-- ==== Sys2Proof/Machine/Peers.lean ====
section
/-! DEFINITION. The Peer Monitor (03 sections 3.1 and 3.2). -/

namespace Sys2Proof.Machine

def setTable (t : List PeerEntry) (s : State) : State := s.setPeers { s.peers with table := t }

/-- R45: the liveness of a count, with Is the status interval. -/
def livenessOf (interval heard : Nat) : Liveness :=
  if heard < 2 * interval then .present else if heard < 4 * interval then .late else .lost

/-- R44: the entry of a station heard for the first time. -/
def newEntry (n : Nat) : PeerEntry :=
  { station := n, role := none, mode := none, faults := none, curtain := none, zones := [], heard := 0
    liveness := .present }

/-- R43: the table is kept in order of station number. -/
def insertEntry (e : PeerEntry) : List PeerEntry → List PeerEntry
  | [] => [e]
  | x :: xs => if x.station < e.station then x :: insertEntry e xs else e :: x :: xs

/-- The entry of a station is changed. -/
def updateEntry (n : Nat) (f : PeerEntry → PeerEntry) (t : List PeerEntry) : List PeerEntry :=
  t.map (fun e => if e.station = n then f e else e)

/-- R57: after an entry of station n was created, changed liveness or was removed. -/
def judgeStation (n : Nat) (s : State) : State := if isRequired s n then judgeRequired s else s

/-- R44: a good frame is heard from station n: its entry is created or refreshed. -/
def refreshEntry (n : Nat) (s : State) : State :=
  match findPeer n s.peers.table with
  | none => report (.peerChanged n none (some .present)) (setTable (insertEntry (newEntry n) s.peers.table) s)
  | some e =>
    let s1 := setTable (updateEntry n (fun e => { e with heard := 0, liveness := .present }) s.peers.table) s
    if e.liveness = .present then s1 else report (.peerChanged n (some e.liveness) (some .present)) s1

/-- The station has an entry that is PRESENT. -/
def isPresent (n : Nat) (s : State) : Bool :=
  match findPeer n s.peers.table with
  | some e => e.liveness == .present
  | none => false

/-- R56: a good frame from a peer sets the beats-since-any-peer count to 0 and clears ALONE. -/
def heardAnyPeer (s : State) : State :=
  putPeerFault .alone false (s.setPeers { s.peers with anyPeer := 0 })

/-- R44, R56, R57: a good frame is heard from the peer n (log 12). -/
def heardFrom (n : Nat) (s : State) : State :=
  let s1 := heardAnyPeer (refreshEntry n s)
  if isPresent n s then s1 else judgeStation n s1

/-! ## Zone lists (R46, R47, R49) -/

/-- R43: a zone list is kept in order of zone index, with an index at most once. -/
def putPeerZone (z : PeerZone) : List PeerZone → List PeerZone
  | [] => [z]
  | x :: xs => if x.index < z.index then x :: putPeerZone z xs else if x.index = z.index then z :: xs else z :: x :: xs

/-- R47: a zone list after one ZONE frame. -/
def updateZoneList (z : PeerZone) (zs : List PeerZone) : List PeerZone :=
  if z.state = .quiet then zs.filter (fun x => x.index != z.index) else putPeerZone z zs

/-- R46: the carried list, in order of index. -/
def orderZoneList (zs : List PeerZone) : List PeerZone := zs.foldl (fun acc z => putPeerZone z acc) []

/-- R49: the state an entry had before, at the same index and area; an entry whose area changed is inserted anew. -/
def stateBefore (old : List PeerZone) (z : PeerZone) : Option ZoneState :=
  (old.find? (fun x => x.index == z.index && x.area == z.area)).map (fun x => x.state)

/-- R49 step 2: the list entry has entered activity. -/
def entersActivity (old : List PeerZone) (z : PeerZone) : Bool := inActivity z.state && stateBefore old z != some z.state

/-- R49 step 3: the list entry has newly entered ALARM. -/
def entersAlarm (old : List PeerZone) (z : PeerZone) : Bool := z.state == .alarm && stateBefore old z != some .alarm

/-- R49: what follows from a peer's zone list changing from `old` to `new`, both already settled in the table. -/
def zoneListChanged (old new : List PeerZone) (s : State) : State :=
  if new = old then s
  else
    let s1 := recompute s
    let s2 := if new.any (fun z => s.concerns z.area && entersActivity old z) then escalate none s1 else s1
    if new.any (fun z => s.concerns z.area && entersAlarm old z) then countedAlarm s2 else s2

/-- The zone list of a station's entry. -/
def zoneListOf (n : Nat) (s : State) : List PeerZone :=
  match findPeer n s.peers.table with
  | some e => e.zones
  | none => []

/-- R47: a ZONE frame heard from the peer n. -/
def takeZoneFrame (n : Nat) (z : PeerZone) (s : State) : State :=
  let s1 := setTable (updateEntry n (fun e => { e with zones := updateZoneList z e.zones }) s.peers.table) s
  zoneListChanged (zoneListOf n s) (zoneListOf n s1) s1

/-- R46: a STATUS frame heard from the peer n. -/
def takeStatusFrame (n : Nat) (role : Role) (mode : Mode) (faults : FaultSet) (curtain : Option (CurtainState × Nat))
    (zones : List PeerZone) (s : State) : State :=
  let s1 := setTable (updateEntry n (fun e =>
    { e with role := some role, mode := some mode, faults := some faults
             curtain := if role = .curtain then curtain else none, zones := orderZoneList zones }) s.peers.table) s
  zoneListChanged (zoneListOf n s) (zoneListOf n s1) s1

/-- R48: a CURTAIN STATE frame heard from the peer n. -/
def takeStateFrame (n : Nat) (st : CurtainState) (pos : Nat) (s : State) : State :=
  setTable (updateEntry n (fun e => { e with curtain := some (st, pos) }) s.peers.table) s

/-! ## Removal (R50) -/

/-- R50, R84 stage 1: a LOST entry is removed, with its consequences. -/
def removeLost (s : State) (n : Nat) : State :=
  match findPeer n s.peers.table with
  | some e =>
    if e.liveness = .lost then
      let s1 := report (.peerChanged n (some .lost) none) (setTable (s.peers.table.filter (fun x => x.station != n)) s)
      judgeStation n (zoneListChanged e.zones [] s1)
    else s
  | none => s

/-- R50: every entry that is LOST is removed, in order of station number. -/
def removeLostPeers (s : State) : State :=
  ((s.peers.table.filter (fun e => e.liveness == .lost)).map (fun e => e.station)).foldl removeLost s

/-! ## Beat boundaries (R45, R53, R56) -/

/-- R45: an entry one beat older. -/
def PeerEntry.age (interval : Nat) (e : PeerEntry) : PeerEntry :=
  { e with heard := bump 255 e.heard, liveness := livenessOf interval (bump 255 e.heard) }

/-- R45: the reports of the entries whose liveness changes, in order of station number. -/
def agingReports (interval : Nat) (t : List PeerEntry) : List Report :=
  (t.filter (fun e => (e.age interval).liveness != e.liveness)).map (fun e =>
    .peerChanged e.station (some e.liveness) (some (e.age interval).liveness))

/-- R45, R57: every entry ages, and REQUIRED_PEER_LOST is judged when a required station's liveness changed. -/
def agePeers (s : State) : State :=
  let i := s.cfg.statusInterval
  let s1 := reports (agingReports i s.peers.table) (setTable (s.peers.table.map (PeerEntry.age i)) s)
  if s.peers.table.any (fun e => (e.age i).liveness != e.liveness && isRequired s e.station) then judgeRequired s1 else s1

/-- R53: a STATUS is offered and the status schedule returns to 0. -/
def offerStatus (s : State) : State :=
  (offer (ownStatus s) s).setPeers { (offer (ownStatus s) s).peers with schedule := 0 }

/-- R53: in ACTIVE the status schedule advances; at Is a STATUS is offered and it returns to 0. -/
def advanceSchedule (s : State) : State :=
  if s.phase ≠ .active then s
  else if s.cfg.statusInterval ≤ s.peers.schedule + 1 then offerStatus s
  else s.setPeers { s.peers with schedule := s.peers.schedule + 1 }

/-- R56: ALONE is set, in ACTIVE and with the solo flag clear, when the count has reached 4 Is. -/
def judgeAlone (s : State) : State :=
  if s.phase = .active ∧ s.cfg.solo = false ∧ 4 * s.cfg.statusInterval ≤ s.peers.anyPeer then putPeerFault .alone true s
  else s

/-- R56: the beats-since-any-peer count advances. -/
def advanceAnyPeer (s : State) : State :=
  judgeAlone (s.setPeers { s.peers with anyPeer := bump 255 s.peers.anyPeer })

/-- R45, R53, R56: the Peer Monitor takes a beat boundary. -/
def peerBoundary (s : State) : State := advanceAnyPeer (advanceSchedule (agePeers s))

/-- The count at which an entry takes its next liveness (R45), for the row PEER_LIVENESS_CHANGE. -/
def nextThreshold (interval : Nat) : Liveness → Nat
  | .present => 2 * interval
  | .late => 4 * interval
  | .lost => 4 * interval

/-- R45 for the row PEER_LIVENESS_CHANGE: the count of station n reaches its next threshold. -/
def ageToThreshold (n : Nat) (s : State) : State :=
  match findPeer n s.peers.table with
  | some e =>
    if e.liveness = .lost then s
    else
      let i := s.cfg.statusInterval
      let h := nextThreshold i e.liveness
      judgeStation n (report (.peerChanged n (some e.liveness) (some (livenessOf i h)))
        (setTable (updateEntry n (fun e => { e with heard := h, liveness := livenessOf i h }) s.peers.table) s))
  | none => s

end Sys2Proof.Machine
end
====
> _TASK GOAL_: Going down the listing above, begin printing at the line with "curtain := if" and finish with the line with "let s1 := reports", exactly as they appear.

> _SOLUTION FOR THIS PROBLEM_:
             curtain := if role = .curtain then curtain else none, zones := orderZoneList zones }) s.peers.table) s
  zoneListChanged (zoneListOf n s) (zoneListOf n s1) s1

/-- R48: a CURTAIN STATE frame heard from the peer n. -/
def takeStateFrame (n : Nat) (st : CurtainState) (pos : Nat) (s : State) : State :=
  setTable (updateEntry n (fun e => { e with curtain := some (st, pos) }) s.peers.table) s

/-! ## Removal (R50) -/

/-- R50, R84 stage 1: a LOST entry is removed, with its consequences. -/
def removeLost (s : State) (n : Nat) : State :=
  match findPeer n s.peers.table with
  | some e =>
    if e.liveness = .lost then
      let s1 := report (.peerChanged n (some .lost) none) (setTable (s.peers.table.filter (fun x => x.station != n)) s)
      judgeStation n (zoneListChanged e.zones [] s1)
    else s
  | none => s

/-- R50: every entry that is LOST is removed, in order of station number. -/
def removeLostPeers (s : State) : State :=
  ((s.peers.table.filter (fun e => e.liveness == .lost)).map (fun e => e.station)).foldl removeLost s

/-! ## Beat boundaries (R45, R53, R56) -/

/-- R45: an entry one beat older. -/
def PeerEntry.age (interval : Nat) (e : PeerEntry) : PeerEntry :=
  { e with heard := bump 255 e.heard, liveness := livenessOf interval (bump 255 e.heard) }

/-- R45: the reports of the entries whose liveness changes, in order of station number. -/
def agingReports (interval : Nat) (t : List PeerEntry) : List Report :=
  (t.filter (fun e => (e.age interval).liveness != e.liveness)).map (fun e =>
    .peerChanged e.station (some e.liveness) (some (e.age interval).liveness))

/-- R45, R57: every entry ages, and REQUIRED_PEER_LOST is judged when a required station's liveness changed. -/
def agePeers (s : State) : State :=
  let i := s.cfg.statusInterval
  let s1 := reports (agingReports i s.peers.table) (setTable (s.peers.table.map (PeerEntry.age i)) s)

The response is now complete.